52.5.1. Generating Possible Plans #
计划程序/优化器首先通过生成用于扫描查询中使用的每个单独关系(表)的计划来开始。可能的计划由每个关系上的可用索引确定。始终有可能在关系上执行顺序扫描,因此始终创建一个顺序扫描计划。假设在关系上定义了一个索引(例如 B 树索引)并且查询包含限制 relation.attribute OPR constant。如果 relation.attribute 碰巧与 B 树索引的键匹配并且 OPR 是索引 operator class 中列出的运算符之一,将使用 B 树索引创建一个其他计划来扫描关系。如果存在其他索引并且查询中的限制碰巧与某个索引的键匹配,则将考虑制定其他计划。索引扫描计划也针对具有可以与查询的 ORDER BY 子句(如果有的话)相匹配的排序顺序或可能对合并连接有用的排序顺序的索引进行生成(见下文)。
The planner/optimizer starts by generating plans for scanning each individual relation (table) used in the query. The possible plans are determined by the available indexes on each relation. There is always the possibility of performing a sequential scan on a relation, so a sequential scan plan is always created. Assume an index is defined on a relation (for example a B-tree index) and a query contains the restriction relation.attribute OPR constant. If relation.attribute happens to match the key of the B-tree index and OPR is one of the operators listed in the index’s operator class, another plan is created using the B-tree index to scan the relation. If there are further indexes present and the restrictions in the query happen to match a key of an index, further plans will be considered. Index scan plans are also generated for indexes that have a sort ordering that can match the query’s ORDER BY clause (if any), or a sort ordering that might be useful for merge joining (see below).
如果查询需要连接两个或更多个关系,则在为扫描单个关系找到所有可行的计划后考虑连接关系的计划。三种可用的连接策略是:
If the query requires joining two or more relations, plans for joining relations are considered after all feasible plans have been found for scanning single relations. The three available join strategies are:
当查询涉及两个以上关系时,最终结果必须通过连接步骤的树来构建,每个步骤有两个输入。计划程序检查不同的可能的连接序列以找到最便宜的序列。
When the query involves more than two relations, the final result must be built up by a tree of join steps, each with two inputs. The planner examines different possible join sequences to find the cheapest one.
如果查询使用少于 geqo_threshold 个关系,将进行近乎穷举的搜索,以找出最佳联接顺序。计划器优先考虑存在相应联接子句的任何两个关系之间的联接(即,存在类似 where rel1.attr1=rel2.attr2 的限制)。只有在没有其他选择时才会考虑没有联接子句的联接对,也就是说,特定关系没有与任何其他关系的可用联接子句。对于计划器考虑的每个联接对,将生成所有可能的计划,并选择(估计为)最便宜的计划。
If the query uses fewer than geqo_threshold relations, a near-exhaustive search is conducted to find the best join sequence. The planner preferentially considers joins between any two relations for which there exists a corresponding join clause in the WHERE qualification (i.e., for which a restriction like where rel1.attr1=rel2.attr2 exists). Join pairs with no join clause are considered only when there is no other choice, that is, a particular relation has no available join clauses to any other relation. All possible plans are generated for every join pair considered by the planner, and the one that is (estimated to be) the cheapest is chosen.
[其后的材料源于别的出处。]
theorem exec_qbindUnbind_absent (hr : s.retire.resident? g.l.value.toNat = none) :
    exec (.qbindUnbind f) s = .next (s.retire.emit g f false (launchScalar g 2)) := by
  refine congrArg Host.Outcome.next ((State.operate_scalars hc hs rfl rfl rfl).trans ?_)
  simp only [State.retire_ctx, hsup, hr, Nat.not_le.mpr hlt, Bool.not_true, Bool.false_eq_true, if_false]

theorem exec_qbindUnbind_resident {k n : Nat} {r : Resident} (hr : s.retire.resident? g.l.value.toNat = some (k, n, r)) :
    exec (.qbindUnbind f) s = .next ((s.retire.dropResident g.l.value.toNat k n r).emit g f false (launchScalar g 0)) := by
  refine congrArg Host.Outcome.next ((State.operate_scalars hc hs rfl rfl rfl).trans ?_)
  simp only [State.retire_ctx, hsup, hr, Nat.not_le.mpr hlt, Bool.not_true, Bool.false_eq_true, if_false]

end
/-! ## Shares of a worker (R118, R119) -/

/-- A worker that owns no share has nothing to give. -/
theorem exec_rgive_unowned (hx : s.retire.ownedShare g.core g.fp = none) : exec (.rgive f) s = .next (s.retire.fault g f .rangeReturn 0) := by
  refine congrArg Host.Outcome.next ((State.operate_scalars hc hs rfl rfl rfl).trans ?_)
  simp only [hx]
  cases (s.retire.frameOf g).bind Frame.worker <;> rfl

end

section
variable {fr : Frame} (hc : s.cur = some g) (hfr : s.retire.frameOf g = some fr)
include hc hfr

theorem exec_range_notWorker (hp : g.plain) (hw : fr.worker = none) : exec (.range f) s = .next (s.retire.fault g f .notRange 0) := by
  refine congrArg Host.Outcome.next ((State.operate_plain hc hp (kindsOk_any ..)).trans ?_)
  simp only [State.isWorker, hfr, hw, Option.isSome_none, Bool.not_false, if_true]

/-- A worker without a share, or with an empty one, is given nulls. -/
theorem exec_range_empty (hp : g.plain) (hw : fr.worker ≠ none) (hx : ∀ n x, s.retire.ownedShare g.core g.fp = some (n, x) → x.hi ≤ x.lo) :
    exec (.range f) s = .next (s.retire.emitBoth g f (Val.null g.l.round 14)) := by
  refine congrArg Host.Outcome.next ((State.operate_plain hc hp (kindsOk_any ..)).trans ?_)
  simp only [State.isWorker, hfr, Option.isSome_iff_ne_none.mpr hw, Bool.not_true, Bool.false_eq_true, if_false]
  split
  · next n x hn => rw [if_neg (Nat.not_lt.mpr (hx n x hn))]; rfl
  · rfl

/-- The next grain of a worker's share. -/
theorem exec_range_grain {n : Nat} {x : Share} (hp : g.plain) (hw : fr.worker ≠ none) (hx : s.retire.ownedShare g.core g.fp = some (n, x))
    (hlt : x.lo < x.hi) : exec (.range f) s = .next (((((s.retire.modShare n (fun y => some { y with lo := min (x.lo + x.grain) x.hi })).modFrameOf g
      (fun fr => { fr with worker := some (n, x.lo, min (x.lo + x.grain) x.hi) })).emit g f false (launchScalar g (BitVec.ofNat 64 x.lo))).emit
        g f true (launchScalar g (BitVec.ofNat 64 (min (x.lo + x.grain) x.hi))))) := by
  refine congrArg Host.Outcome.next ((State.operate_plain hc hp (kindsOk_any ..)).trans ?_)
  simp only [State.isWorker, hfr, Option.isSome_iff_ne_none.mpr hw, hx, hlt, Bool.not_true, Bool.false_eq_true, if_false, if_true]

section
variable (hs : g.scalars) {r : Val} {n a b : Nat} (hr : g.r = some r) (hw : fr.worker = some (n, a, b))
include hs hr hw

/-- What is no rest of the last grain is not taken back. -/
theorem exec_rgive_noRest (hbad : r.value.toNat ≤ g.l.value.toNat ∨ g.l.value.toNat < a ∨ r.value.toNat ≠ b) :
    exec (.rgive f) s = .next (s.retire.fault g f .rangeReturn 0) := by
  refine congrArg Host.Outcome.next ((State.operate_scalars hc hs rfl rfl rfl).trans ?_)
  simp only [hfr, hw, hr, optVal, Option.bind_some, Option.map_some, Option.getD_some]
  cases hx : s.retire.ownedShare g.core g.fp with
  | none => rfl
  | some own =>
    dsimp only
    rw [if_pos (by simpa [or_assoc] using hbad)]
当超过 geqo_threshold 时,将通过启发法确定所考虑的联接顺序,如 Chapter 62 中所述。否则,这个过程是相同的。
When geqo_threshold is exceeded, the join sequences considered are determined by heuristics, as described in Chapter 62. Otherwise the process is the same.
完成的计划树由基础关系的顺序扫描或索引扫描组成,以及根据需要嵌套循环、合并或哈希连接节点,以及任何所需的辅助步骤,例如排序节点或聚合函数计算节点。这些计划节点类型中的大多数具有执行 selection(丢弃不满足指定布尔条件的行)和 projection(基于给定列值计算派生列集,即在需要时计算标量表达式)的附加能力。计划程序的职责之一是将 WHERE 子句中的选择条件和对所需输出表达式的计算附加到计划树的最合适节点。
The finished plan tree consists of sequential or index scans of the base relations, plus nested-loop, merge, or hash join nodes as needed, plus any auxiliary steps needed, such as sort nodes or aggregate-function calculation nodes. Most of these plan node types have the additional ability to do selection (discarding rows that do not meet a specified Boolean condition) and projection (computation of a derived column set based on given column values, that is, evaluation of scalar expressions where needed). One of the responsibilities of the planner is to attach selection conditions from the WHERE clause and computation of required output expressions to the most appropriate nodes of the plan tree.